Disable readstream's reliance on seqscan readahead #9860

MMeent · 2024-11-22T19:00:31Z

Neon doesn't have seqscan detection of its own, so stop read_stream from trying to utilize that readahead, and instead make it issue readahead of its own.

Problem

@knizhnik noticed that we didn't issue smgrprefetch[v] calls for seqscans in PG17 due to the move to the read_stream API, which assumes that the underlying IO facilities do seqscan detection for readahead. That is a wrong assumption when Neon is involved, so let's remove the code that applies that assumption.

Summary of changes

Remove the cases where seqscans are detected and prefetch is disabled as a consequence, and instead don't do that detection.

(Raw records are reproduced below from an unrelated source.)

/-- A management request as its datagram carries it (R480, R481): the path it arrives by, the ingress port of an in-band one, whether
it is IPv6, its destination address and UDP port, the header fields, the tag, and the payload bytes. The row it is sent to gives its type. -/
structure MgmtMsg where
  path : Path
  port : Nat
  v6 : Bool
  dst : Nat
  udp : Nat
  magic : Nat
  ver : Nat
  sess : Nat
  ctr : Nat
  rid : Nat
  len : Nat
  status : Nat
  tag : Nat
  payload : List Nat
deriving DecidableEq, Repr

/-- What a pluggable module answers on its bus (R487): was every transaction acknowledged, and the bytes read. -/
structure ModAnswer where
  ok : Bool
  bytes : List Nat
deriving DecidableEq, Repr

/-- What the device finds when PWR_GOOD rises (R509 to R511, R432): every rail within R507, the straps, the addresses of the boot set that
answer in linear format, whether the sensors reached vid[P5], and what the two boot-select sectors hold. -/
structure PowerUp where
  railsOk : Bool
  testMode : Bool
  pcieEn : Bool
  smbAddr : Nat
  answers : List Nat
  arrived : Bool
  sel0 : List Nat
  sel1 : List Nat
deriving DecidableEq, Repr
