-- ==== Sys2Proof/Machine/Hid.lean ====
section
/-!
DEFINITION. State that no register shows: fields of one number each, addressed like register fields but by no bus
(access code `hid`), and lists of numbers. Each carries the rule that gives it to the machine.
-/

namespace Sys2Proof.Machine

/-- A list-valued piece of state. -/
structure Lst where
  id : Nat
deriving DecidableEq, Repr
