def cnt_GLB_access_errors : Cnt := ⟨0, 0, 0x40, [], 0, 0⟩
def cnt_CFG_flash_stalls : Cnt := ⟨1, 1, 0x100040, [], 0, 0⟩
def cnt_CFG_flash_late_edges : Cnt := ⟨2, 1, 0x100048, [], 0, 0⟩
def cnt_CFG_boot_rx_drop : Cnt := ⟨3, 1, 0x100050, [], 0, 0⟩
def cnt_CFG_cs_commits : Cnt := ⟨4, 1, 0x100058, [], 0, 0⟩
def cnt_CFG_cs_fails : Cnt := ⟨5, 1, 0x100060, [], 0, 0⟩
def cnt_CFG_pair_holds : Cnt := ⟨6, 1, 0x100068, [], 0, 0⟩
def cnt_ACC_auth_ok : Cnt := ⟨7, 2, 0x200080, [], 0, 0⟩
def cnt_ACC_auth_fail : Cnt := ⟨8, 2, 0x200088, [], 0, 0⟩
def cnt_ACC_denied : Cnt := ⟨9, 2, 0x200090, [], 0, 0⟩
def cnt_ACC_replay_drop : Cnt := ⟨10, 2, 0x200098, [], 0, 0⟩
def cnt_ACC_audit_records : Cnt := ⟨11, 2, 0x2000A0, [], 0, 0⟩
def cnt_ACC_audit_overwrites : Cnt := ⟨12, 2, 0x2000A8, [], 0, 0⟩
def cnt_ACC_audit_refused : Cnt := ⟨13, 2, 0x2000B0, [], 0, 0⟩
def cnt_PWR_pstate_changes : Cnt := ⟨14, 3, 0x300080, [], 0, 0⟩
def cnt_PWR_step_abandon : Cnt := ⟨15, 3, 0x300088, [], 0, 0⟩
def cnt_PWR_vr_alert : Cnt := ⟨16, 3, 0x300090, [], 0, 0⟩
def cnt_PWR_throttle_ms : Cnt := ⟨17, 3, 0x300098, [], 0, 0⟩
def cnt_PWR_droop_l1 : Cnt := ⟨18, 3, 0x3000A0, [], 0, 0⟩
def cnt_PWR_droop_l2 : Cnt := ⟨19, 3, 0x3000A8, [], 0, 0⟩
def cnt_PWR_excursion : Cnt := ⟨20, 3, 0x3000B0, [], 0, 0⟩
def cnt_PWR_trim_steps : Cnt := ⟨21, 3, 0x3000B8, [], 0, 0⟩
def cnt_PWR_trim_reverts : Cnt := ⟨22, 3, 0x3000C0, [], 0, 0⟩
def cnt_PWR_pg_watts_out : Cnt := ⟨23, 3, 0x3000C8, [], 0, 0⟩
def cnt_PWR_pg_watts_in : Cnt := ⟨24, 3, 0x3000D0, [], 0, 0⟩
def cnt_PWR_pmbus_err : Cnt := ⟨25, 3, 0x3000D8, [], 0, 0⟩
def cnt_INTC_core_deliveries : Cnt := ⟨26, 5, 0x500040, [], 0, 0⟩
def cnt_INTC_msix_sent : Cnt := ⟨27, 5, 0x500048, [], 0, 0⟩
def cnt_INTC_msix_link_wake : Cnt := ⟨28, 5, 0x500050, [], 0, 0⟩
def cnt_INTC_msix_held : Cnt := ⟨29, 5, 0x500058, [], 0, 0⟩
def cnt_INTC_repend : Cnt := ⟨30, 5, 0x500060, [], 0, 0⟩
def cnt_INTC_sleep_abort : Cnt := ⟨31, 5, 0x500068, [], 0, 0⟩
def cnt_TIM_ptp_rx : Cnt := ⟨32, 6, 0x600040, [], 0, 0⟩
def cnt_TIM_ptp_tx : Cnt := ⟨33, 6, 0x600048, [], 0, 0⟩
def cnt_TIM_ptp_bad : Cnt := ⟨34, 6, 0x600050, [], 0, 0⟩
def cnt_TIM_ptp_mgmt_drop : Cnt := ⟨35, 6, 0x600058, [], 0, 0⟩
def cnt_TIM_pdelay_lost : Cnt := ⟨36, 6, 0x600060, [], 0, 0⟩
def cnt_TIM_delay_spike : Cnt := ⟨37, 6, 0x600068, [], 0, 0⟩
def cnt_TIM_tc_fwd : Cnt := ⟨38, 6, 0x600070, [], 0, 0⟩
def cnt_TIM_tc_v6_unmod : Cnt := ⟨39, 6, 0x600078, [], 0, 0⟩
def cnt_TIM_tin_glitch : Cnt := ⟨40, 6, 0x600080, [], 0, 0⟩
def cnt_TIM_tin_overflow : Cnt := ⟨41, 6, 0x600088, [], 0, 0⟩
def cnt_TIM_tout_missed : Cnt := ⟨42, 6, 0x600090, [], 0, 0⟩
def cnt_POOL_alloc_ok : Cnt := ⟨43, 7, 0x700040, [], 0, 0⟩
def cnt_POOL_alloc_empty : Cnt := ⟨44, 7, 0x700048, [], 0, 0⟩
def cnt_POOL_alloc_quota : Cnt := ⟨45, 7, 0x700050, [], 0, 0⟩
def cnt_POOL_free_reject : Cnt := ⟨46, 7, 0x700058, [], 0, 0⟩
def cnt_POOL_give_reject : Cnt := ⟨47, 7, 0x700060, [], 0, 0⟩
def cnt_POOL_use_reject : Cnt := ⟨48, 7, 0x700068, [], 0, 0⟩
def cnt_POOL_reclaimed : Cnt := ⟨49, 7, 0x700070, [], 0, 0⟩
def cnt_POOL_meta_retire : Cnt := ⟨50, 7, 0x700078, [], 0, 0⟩
def cnt_RED_mismatch : Cnt := ⟨51, 8, 0x800040, [], 0, 0⟩
def cnt_RED_transient : Cnt := ⟨52, 8, 0x800048, [], 0, 0⟩
def cnt_RED_give_up : Cnt := ⟨53, 8, 0x800050, [], 0, 0⟩
def cnt_RED_takeover : Cnt := ⟨54, 8, 0x800058, [], 0, 0⟩
def cnt_RED_takeover_fail : Cnt := ⟨55, 8, 0x800060, [], 0, 0⟩
def cnt_RED_late_slice_discard : Cnt := ⟨56, 8, 0x800068, [], 0, 0⟩
def cnt_RED_update_done : Cnt := ⟨57, 8, 0x800070, [], 0, 0⟩
def cnt_RED_update_abort : Cnt := ⟨58, 8, 0x800078, [], 0, 0⟩
def cnt_RED_wd_restart : Cnt := ⟨59, 8, 0x800080, [], 0, 0⟩
def cnt_RED_rejoin_fail : Cnt := ⟨60, 8, 0x800088, [], 0, 0⟩
def cnt_RED_gap_rx_drop : Cnt := ⟨61, 8, 0x801000, [(1024, 0x10)], 0, 0⟩
def cnt_RED_gap_tx_abort : Cnt := ⟨62, 8, 0x801008, [(1024, 0x10)], 0, 0⟩
def cnt_ADM_admit : Cnt := ⟨63, 9, 0x900400, [], 0, 0⟩
def cnt_ADM_reject : Cnt := ⟨64, 9, 0x900408, [], 0, 0⟩
def cnt_ADM_breach : Cnt := ⟨65, 9, 0x900410, [], 0, 0⟩
def cnt_ADM_margin : Cnt := ⟨66, 9, 0x900418, [], 0, 0⟩
def cnt_ADM_late : Cnt := ⟨67, 9, 0x900310, [], 0, 1⟩
def cnt_ADM_fault_loss : Cnt := ⟨68, 9, 0x900318, [], 0, 1⟩
def cnt_FAB_tag_bad : Cnt := ⟨69, 10, 0xA00040, [], 0, 0⟩
def cnt_FAB_tag_mismatch : Cnt := ⟨70, 10, 0xA00048, [], 0, 0⟩
def cnt_FAB_hop_limit_drop : Cnt := ⟨71, 10, 0xA00050, [], 0, 0⟩
def cnt_FAB_rsq_skip : Cnt := ⟨72, 10, 0xA00058, [], 0, 0⟩
def cnt_FAB_rsq_late : Cnt := ⟨73, 10, 0xA00060, [], 0, 0⟩
def cnt_FAB_frer_dup : Cnt := ⟨74, 10, 0xA00068, [], 0, 0⟩
def cnt_FAB_bundle_empty : Cnt := ⟨75, 10, 0xA00070, [], 0, 0⟩
def cnt_FAB_round_mismatch : Cnt := ⟨76, 10, 0xA00078, [], 0, 0⟩
def cnt_FAB_pg_rx : Cnt := ⟨77, 10, 0xA00080, [], 0, 0⟩
def cnt_FAB_pg_tx : Cnt := ⟨78, 10, 0xA00088, [], 0, 0⟩
def cnt_FAB_pg_bad : Cnt := ⟨79, 10, 0xA00090, [], 0, 0⟩
def cnt_FAB_frer_copies : Cnt := ⟨80, 10, 0xA00098, [], 0, 0⟩
def cnt_TEL_postcards : Cnt := ⟨81, 11, 0xB00040, [], 0, 0⟩
def cnt_TEL_postcard_rate_drop : Cnt := ⟨82, 11, 0xB00048, [], 0, 0⟩
def cnt_TEL_export_records : Cnt := ⟨83, 11, 0xB00050, [], 0, 0⟩
def cnt_TEL_export_no_buf : Cnt := ⟨84, 11, 0xB00058, [], 0, 0⟩
def cnt_TEL_export_no_desc : Cnt := ⟨85, 11, 0xB00060, [], 0, 0⟩
def cnt_TEL_evt_records : Cnt := ⟨86, 11, 0xB00068, [], 0, 0⟩
def cnt_TEL_evt_lost : Cnt := ⟨87, 11, 0xB00070, [], 0, 0⟩
def cnt_TEL_evt_overwrite : Cnt := ⟨88, 11, 0xB00078, [], 0, 0⟩
def cnt_TEL_eng_ecc_corr : Cnt := ⟨89, 11, 0xB00080, [], 0, 0⟩
def cnt_TEL_head_ecc_corr : Cnt := ⟨90, 11, 0xB00088, [], 0, 0⟩
def cnt_TEL_svc_ecc_corr : Cnt := ⟨91, 11, 0xB00090, [], 0, 0⟩
def cnt_TEL_cx_ecc_corr : Cnt := ⟨92, 11, 0xB00098, [], 0, 0⟩
def cnt_TEL_q_tx_frames : Cnt := ⟨93, 11, 0xB00400, [], 0, 2⟩
def cnt_TEL_q_tx_bytes : Cnt := ⟨94, 11, 0xB00408, [], 0, 2⟩
def cnt_TEL_q_drops : Cnt := ⟨95, 11, 0xB00410, [], 0, 2⟩
def cnt_TEL_s_rx_frames : Cnt := ⟨96, 11, 0xB00420, [], 0, 3⟩
def cnt_TEL_s_rx_bytes : Cnt := ⟨97, 11, 0xB00428, [], 0, 3⟩
def cnt_TEL_s_tx_frames : Cnt := ⟨98, 11, 0xB00430, [], 0, 3⟩
def cnt_HIF_mgmt_rx : Cnt := ⟨99, 12, 0xC00200, [], 0, 0⟩
def cnt_HIF_mgmt_tx : Cnt := ⟨100, 12, 0xC00208, [], 0, 0⟩
def cnt_HIF_mgmt_other : Cnt := ⟨101, 12, 0xC00210, [], 0, 0⟩
def cnt_HIF_mgmt_no_buf : Cnt := ⟨102, 12, 0xC00218, [], 0, 0⟩
def cnt_HIF_mgmt_overflow : Cnt := ⟨103, 12, 0xC00220, [], 0, 0⟩
def cnt_HIF_mgmt_bad : Cnt := ⟨104, 12, 0xC00228, [], 0, 0⟩
def cnt_HIF_smb_err : Cnt := ⟨105, 12, 0xC00230, [], 0, 0⟩
def cnt_HIF_i2c_err : Cnt := ⟨106, 12, 0xC00238, [], 0, 0⟩
def cnt_HIF_pcie_aer : Cnt := ⟨107, 12, 0xC00240, [], 0, 0⟩
def cnt_HIF_completions : Cnt := ⟨108, 12, 0xC01020, [(16, 0x40)], 0, 0⟩
def cnt_HIF_bytes : Cnt := ⟨109, 12, 0xC01028, [(16, 0x40)], 0, 0⟩
def cnt_HIF_punt_drop : Cnt := ⟨110, 12, 0xC01030, [(16, 0x40)], 0, 0⟩
def cnt_HIF_inject_refused : Cnt := ⟨111, 12, 0xC01038, [(16, 0x40)], 0, 0⟩
def cnt_BUF_ecc_corr : Cnt := ⟨112, 13, 0x1000100, [], 0, 0⟩
def cnt_BUF_ecc_uncorr : Cnt := ⟨113, 13, 0x1000108, [], 0, 0⟩
def cnt_BUF_link_ecc_corr : Cnt := ⟨114, 13, 0x1000110, [], 0, 0⟩
def cnt_BUF_link_ecc_uncorr : Cnt := ⟨115, 13, 0x1000118, [], 0, 0⟩
def cnt_BUF_leak_cells : Cnt := ⟨116, 13, 0x1000120, [], 0, 0⟩
def cnt_BUF_quarantine_pass : Cnt := ⟨117, 13, 0x1000128, [], 0, 0⟩
def cnt_BUF_quarantine_retire : Cnt := ⟨118, 13, 0x1000130, [], 0, 0⟩
def cnt_BUF_mc_copies : Cnt := ⟨119, 13, 0x1000138, [], 0, 0⟩
def cnt_BUF_rx_pool_drop : Cnt := ⟨120, 13, 0x1010000, [(1024, 0x40)], 0, 0⟩
def cnt_BUF_pg_drop : Cnt := ⟨121, 13, 0x1010008, [(1024, 0x40)], 0, 0⟩
def cnt_BUF_tail_drop : Cnt := ⟨122, 13, 0x1010010, [(1024, 0x40)], 0, 0⟩
def cnt_BUF_adm_no_cell : Cnt := ⟨123, 13, 0x1010018, [(1024, 0x40)], 0, 0⟩
def cnt_BUF_stale_drop : Cnt := ⟨124, 13, 0x1010020, [(1024, 0x40)], 0, 0⟩
def cnt_BUF_flush_drop : Cnt := ⟨125, 13, 0x1010028, [(1024, 0x40)], 0, 0⟩
def cnt_BUF_link_down_drop : Cnt := ⟨126, 13, 0x1010030, [(1024, 0x40)], 0, 0⟩
def cnt_BUF_mc_copy_drop : Cnt := ⟨127, 13, 0x1010038, [(1024, 0x40)], 0, 0⟩
def cnt_SCH_wheel_late : Cnt := ⟨128, 14, 0x2000080, [], 0, 0⟩
def cnt_SCH_samples_taken : Cnt := ⟨129, 14, 0x2000088, [], 0, 0⟩
def cnt_SCH_tx_admitted : Cnt := ⟨130, 14, 0x2250000, [(1024, 0x40)], 0, 0⟩
def cnt_SCH_tx_gated : Cnt := ⟨131, 14, 0x2250008, [(1024, 0x40)], 0, 0⟩
def cnt_SCH_gate_carry : Cnt := ⟨132, 14, 0x2250010, [(1024, 0x40)], 0, 0⟩
def cnt_SCH_err_removed : Cnt := ⟨133, 14, 0x2250018, [(1024, 0x40)], 0, 0⟩
def cnt_SCH_node_mismatch : Cnt := ⟨134, 14, 0x2250020, [(1024, 0x40)], 0, 0⟩
def cnt_SCH_q01_remap : Cnt := ⟨135, 14, 0x2250028, [(1024, 0x40)], 0, 0⟩
def cnt_SCH_bins : Cnt := ⟨136, 14, 0x2280000, [(4096, 0x100), (32, 0x8)], 0, 0⟩
def cnt_SCH_pol_green : Cnt := ⟨137, 14, 0x2C00020, [(65536, 0x40)], 0, 0⟩
def cnt_SCH_pol_yellow : Cnt := ⟨138, 14, 0x2C00028, [(65536, 0x40)], 0, 0⟩
def cnt_SCH_pol_red : Cnt := ⟨139, 14, 0x2C00030, [(65536, 0x40)], 0, 0⟩
def cnt_TBL_fwd_l2_hit : Cnt := ⟨140, 15, 0x3002000, [], 0, 0⟩
def cnt_TBL_fwd_flood : Cnt := ⟨141, 15, 0x3002008, [], 0, 0⟩
def cnt_TBL_fwd_host_hit : Cnt := ⟨142, 15, 0x3002010, [], 0, 0⟩
def cnt_TBL_fwd_lpm_hit : Cnt := ⟨143, 15, 0x3002018, [], 0, 0⟩
def cnt_TBL_fwd_l3_miss : Cnt := ⟨144, 15, 0x3002020, [], 0, 0⟩
def cnt_TBL_fwd_vlan_drop : Cnt := ⟨145, 15, 0x3002028, [], 0, 0⟩
def cnt_TBL_fwd_none : Cnt := ⟨146, 15, 0x3002030, [], 0, 0⟩
def cnt_TBL_fwd_hairpin : Cnt := ⟨147, 15, 0x3002038, [], 0, 0⟩
def cnt_TBL_fwd_bad_ref : Cnt := ⟨148, 15, 0x3002040, [], 0, 0⟩
def cnt_TBL_fwd_parity_miss : Cnt := ⟨149, 15, 0x3002048, [], 0, 0⟩
def cnt_TBL_learn_new : Cnt := ⟨150, 15, 0x3002050, [], 0, 0⟩
def cnt_TBL_learn_move : Cnt := ⟨151, 15, 0x3002058, [], 0, 0⟩
def cnt_TBL_learn_dup : Cnt := ⟨152, 15, 0x3002060, [], 0, 0⟩
def cnt_TBL_learn_contention : Cnt := ⟨153, 15, 0x3002068, [], 0, 0⟩
def cnt_TBL_learn_pinned : Cnt := ⟨154, 15, 0x3002070, [], 0, 0⟩
def cnt_TBL_learn_static : Cnt := ⟨155, 15, 0x3002078, [], 0, 0⟩
def cnt_TBL_learn_fifo_drop : Cnt := ⟨156, 15, 0x3002080, [], 0, 0⟩
def cnt_TBL_learn_full : Cnt := ⟨157, 15, 0x3002088, [], 0, 0⟩
def cnt_TBL_learn_frozen : Cnt := ⟨158, 15, 0x3002090, [], 0, 0⟩
def cnt_TBL_age_removed : Cnt := ⟨159, 15, 0x3002098, [], 0, 0⟩
def cnt_TBL_age_flush : Cnt := ⟨160, 15, 0x30020A0, [], 0, 0⟩
def cnt_TBL_stream_mirror_corr : Cnt := ⟨161, 15, 0x30020A8, [], 0, 0⟩
def cnt_PRT_rx_frames : Cnt := ⟨162, 16, 0x4001040, [(64, 0x10000), (16, 0x100)], 0, 0⟩
def cnt_PRT_rx_bytes : Cnt := ⟨163, 16, 0x4001048, [(64, 0x10000), (16, 0x100)], 0, 0⟩
def cnt_PRT_rx_fcs_err : Cnt := ⟨164, 16, 0x4001050, [(64, 0x10000), (16, 0x100)], 0, 0⟩
def cnt_PRT_rx_oversize : Cnt := ⟨165, 16, 0x4001058, [(64, 0x10000), (16, 0x100)], 0, 0⟩
def cnt_PRT_rx_undersize : Cnt := ⟨166, 16, 0x4001060, [(64, 0x10000), (16, 0x100)], 0, 0⟩
def cnt_PRT_rx_mac_ctrl : Cnt := ⟨167, 16, 0x4001068, [(64, 0x10000), (16, 0x100)], 0, 0⟩
def cnt_PRT_rx_ctrl : Cnt := ⟨168, 16, 0x4001070, [(64, 0x10000), (16, 0x100)], 0, 0⟩
def cnt_PRT_rx_ctrl_bad : Cnt := ⟨169, 16, 0x4001078, [(64, 0x10000), (16, 0x100)], 0, 0⟩
def cnt_PRT_rx_os_unknown : Cnt := ⟨170, 16, 0x4001080, [(64, 0x10000), (16, 0x100)], 0, 0⟩
def cnt_PRT_tx_frames : Cnt := ⟨171, 16, 0x4001088, [(64, 0x10000), (16, 0x100)], 0, 0⟩
def cnt_PRT_tx_bytes : Cnt := ⟨172, 16, 0x4001090, [(64, 0x10000), (16, 0x100)], 0, 0⟩
def cnt_PRT_tx_err_fcs : Cnt := ⟨173, 16, 0x4001098, [(64, 0x10000), (16, 0x100)], 0, 0⟩
def cnt_PRT_fec_corr_sym : Cnt := ⟨174, 16, 0x40010A0, [(64, 0x10000), (16, 0x100)], 0, 0⟩
def cnt_PRT_fec_uncorr : Cnt := ⟨175, 16, 0x40010A8, [(64, 0x10000), (16, 0x100)], 0, 0⟩
def cnt_PRT_link_down : Cnt := ⟨176, 16, 0x40010B0, [(64, 0x10000), (16, 0x100)], 0, 0⟩
def cnt_PRT_an_mismatch : Cnt := ⟨177, 16, 0x40010B8, [(64, 0x10000), (16, 0x100)], 0, 0⟩
def cnt_PRT_bringup_retry : Cnt := ⟨178, 16, 0x40010C0, [(64, 0x10000), (16, 0x100)], 0, 0⟩
def cnt_PRT_adapt_revert : Cnt := ⟨179, 16, 0x40010C8, [(64, 0x10000), (16, 0x100)], 0, 0⟩
def cnt_PRT_quiet_entry : Cnt := ⟨180, 16, 0x40010D0, [(64, 0x10000), (16, 0x100)], 0, 0⟩
def cnt_PRT_quiet_wake : Cnt := ⟨181, 16, 0x40010D8, [(64, 0x10000), (16, 0x100)], 0, 0⟩
def cnt_PRT_quiet_refused : Cnt := ⟨182, 16, 0x40010E0, [(64, 0x10000), (16, 0x100)], 0, 0⟩
def cnt_PRT_prbs_err : Cnt := ⟨183, 16, 0x4002008, [(64, 0x10000), (16, 0x40)], 0, 0⟩
def cnt_SLC_epoch_discard : Cnt := ⟨184, 17, 0x10000200, [(17, 0x1000000)], 1, 0⟩
def cnt_SLC_head_ecc : Cnt := ⟨185, 17, 0x10000208, [(17, 0x1000000)], 1, 0⟩
def cnt_SLC_head_drop : Cnt := ⟨186, 17, 0x10004000, [(17, 0x1000000), (64, 0x80)], 64, 0⟩
def cnt_SLC_reseq_skip : Cnt := ⟨187, 17, 0x10004008, [(17, 0x1000000), (64, 0x80)], 64, 0⟩
def cnt_SLC_reseq_late : Cnt := ⟨188, 17, 0x10004010, [(17, 0x1000000), (64, 0x80)], 64, 0⟩
def cnt_SLC_fence_redispatch : Cnt := ⟨189, 17, 0x10004018, [(17, 0x1000000), (64, 0x80)], 64, 0⟩
def cnt_SLC_fence_drop : Cnt := ⟨190, 17, 0x10004020, [(17, 0x1000000), (64, 0x80)], 64, 0⟩
def cnt_SLC_rx_discard_err : Cnt := ⟨191, 17, 0x10004028, [(17, 0x1000000), (64, 0x80)], 64, 0⟩
def cnt_SLC_cut_abort : Cnt := ⟨192, 17, 0x10004030, [(17, 0x1000000), (64, 0x80)], 64, 0⟩
def cnt_SLC_cut_underrun : Cnt := ⟨193, 17, 0x10004038, [(17, 0x1000000), (64, 0x80)], 64, 0⟩
def cnt_SLC_ct_frames : Cnt := ⟨194, 17, 0x10004040, [(17, 0x1000000), (64, 0x80)], 64, 0⟩
def cnt_SLC_sf_frames : Cnt := ⟨195, 17, 0x10004048, [(17, 0x1000000), (64, 0x80)], 64, 0⟩
def cnt_SLC_parse_window : Cnt := ⟨196, 17, 0x10100800, [(17, 0x1000000)], 1, 0⟩
def cnt_SLC_parse_depth : Cnt := ⟨197, 17, 0x10100808, [(17, 0x1000000)], 1, 0⟩
def cnt_SLC_parse_no_trans : Cnt := ⟨198, 17, 0x10100810, [(17, 0x1000000)], 1, 0⟩
def cnt_SLC_parse_truncated : Cnt := ⟨199, 17, 0x10100818, [(17, 0x1000000)], 1, 0⟩
def cnt_SLC_ipv4_csum_bad : Cnt := ⟨200, 17, 0x10100820, [(17, 0x1000000)], 1, 0⟩
def cnt_SLC_rule_miss : Cnt := ⟨201, 17, 0x10100828, [(17, 0x1000000)], 1, 0⟩
def cnt_SLC_act_drop : Cnt := ⟨202, 17, 0x10100830, [(17, 0x1000000)], 1, 0⟩
def cnt_SLC_act_ignored : Cnt := ⟨203, 17, 0x10100838, [(17, 0x1000000)], 1, 0⟩
def cnt_SLC_ttl_expired : Cnt := ⟨204, 17, 0x10100840, [(17, 0x1000000)], 1, 0⟩
def cnt_SLC_ttl_hold : Cnt := ⟨205, 17, 0x10100848, [(17, 0x1000000)], 1, 0⟩
def cnt_SLC_ttl_punt : Cnt := ⟨206, 17, 0x10100850, [(17, 0x1000000)], 1, 0⟩
def cnt_SLC_mirror_drop : Cnt := ⟨207, 17, 0x10100858, [(17, 0x1000000)], 1, 0⟩
def cnt_SLC_sid_unadmitted : Cnt := ⟨208, 17, 0x10100860, [(17, 0x1000000)], 1, 0⟩
def cnt_SLC_sid_port_mismatch : Cnt := ⟨209, 17, 0x10100868, [(17, 0x1000000)], 1, 0⟩
def cnt_SLC_act_oversize : Cnt := ⟨210, 17, 0x10100870, [(17, 0x1000000)], 1, 0⟩
def cnt_SLC_rule_hits : Cnt := ⟨211, 17, 0x10400000, [(17, 0x1000000), (65536, 0x8)], 65536, 0⟩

PG PR: neondatabase/postgres#532

github-actions · 2024-11-22T19:54:44Z

7073 tests run: 6758 passed, 0 failed, 315 skipped (full report)

Flaky tests (4)

Postgres 17

test_check_visibility_map: debug-x86-64

Postgres 15

test_physical_replication_config_mismatch_too_many_known_xids: release-arm64
test_delete_timeline_exercise_crash_safety_failpoints[Check.RETRY_WITHOUT_RESTART-timeline-delete-after-rm]: release-arm64

Postgres 14

test_pull_timeline[True]: release-x86-64

Code coverage* (full report)

functions: 31.4% (8333 of 26537 functions)
lines: 47.7% (65625 of 137574 lines)

* collected from Rust tests only

_{The comment gets automatically updated with the latest test results
4995f7f at 2024-12-10T23:04:03.337Z :recycle:}

knizhnik · 2024-11-23T10:34:36Z

Unfortunately the problem with prefetch in PG17 still can not be considered to be resolved.
Yes, with 9860 prefetch is performed and explain (prefetch) shows 100% prefetch hit rate.
But as far as I understand, now prefetch is performed using StartReadBuffersImpl :

	if (flags & READ_BUFFERS_ISSUE_ADVICE)
	{
		/*
		 * In theory we should only do this if PinBufferForBlock() had to
		 * allocate new buffers above.  That way, if two calls to
		 * StartReadBuffers() were made for the same blocks before
		 * WaitReadBuffers(), only the first would issue the advice. That'd be
		 * a better simulation of true asynchronous I/O, which would only
		 * start the I/O once, but isn't done here for simplicity.  Note also
		 * that the following call might actually issue two advice calls if we
		 * cross a segment boundary; in a true asynchronous version we might
		 * choose to process only one real I/O at a time in that case.
		 */
		smgrprefetch(operation->smgr,
					 operation->forknum,
					 blockNum,
					 operation->io_buffers_len);
	}

But it means that prefetch distance is always 1 and effective_io_concurrency is not take in account.
So no wonder that nax in-flight requests in pg-17 is alays 1.
And this is why pg16 is 5 (five!) times slower on some queries.
I did some local microbenchmarking, simulating 0.2msec network latency:

create table t(pk integer, filler text default repeat('?', 200));
insert into t (pk) values (generate_series(1,100000));
set effective_io_concurrency=100;
set max_parallel_workers_per_gather=0; 
explain (analyze,prefetch,buffers) select sum(pk) from t;

Time of query execution in pg16: 654 msec
Result of pg17: 3570 msec

Reply…
Also send to proj-neon-postgres-v17

product

hlinnaka · 2024-11-25T08:14:04Z

Unfortunately the problem with prefetch in PG17 still can not be considered to be resolved. Yes, with 9860 prefetch is performed and explain (prefetch) shows 100% prefetch hit rate. But as far as I understand, now prefetch is performed using StartReadBuffersImpl :
	if (flags & READ_BUFFERS_ISSUE_ADVICE)
	{
		/*
		 * In theory we should only do this if PinBufferForBlock() had to
		 * allocate new buffers above.  That way, if two calls to
		 * StartReadBuffers() were made for the same blocks before
		 * WaitReadBuffers(), only the first would issue the advice. That'd be
		 * a better simulation of true asynchronous I/O, which would only
		 * start the I/O once, but isn't done here for simplicity.  Note also
		 * that the following call might actually issue two advice calls if we
		 * cross a segment boundary; in a true asynchronous version we might
		 * choose to process only one real I/O at a time in that case.
		 */
		smgrprefetch(operation->smgr,
					 operation->forknum,
					 blockNum,
					 operation->io_buffers_len);
	}
But it means that prefetch distance is always 1 and effective_io_concurrency is not take in account.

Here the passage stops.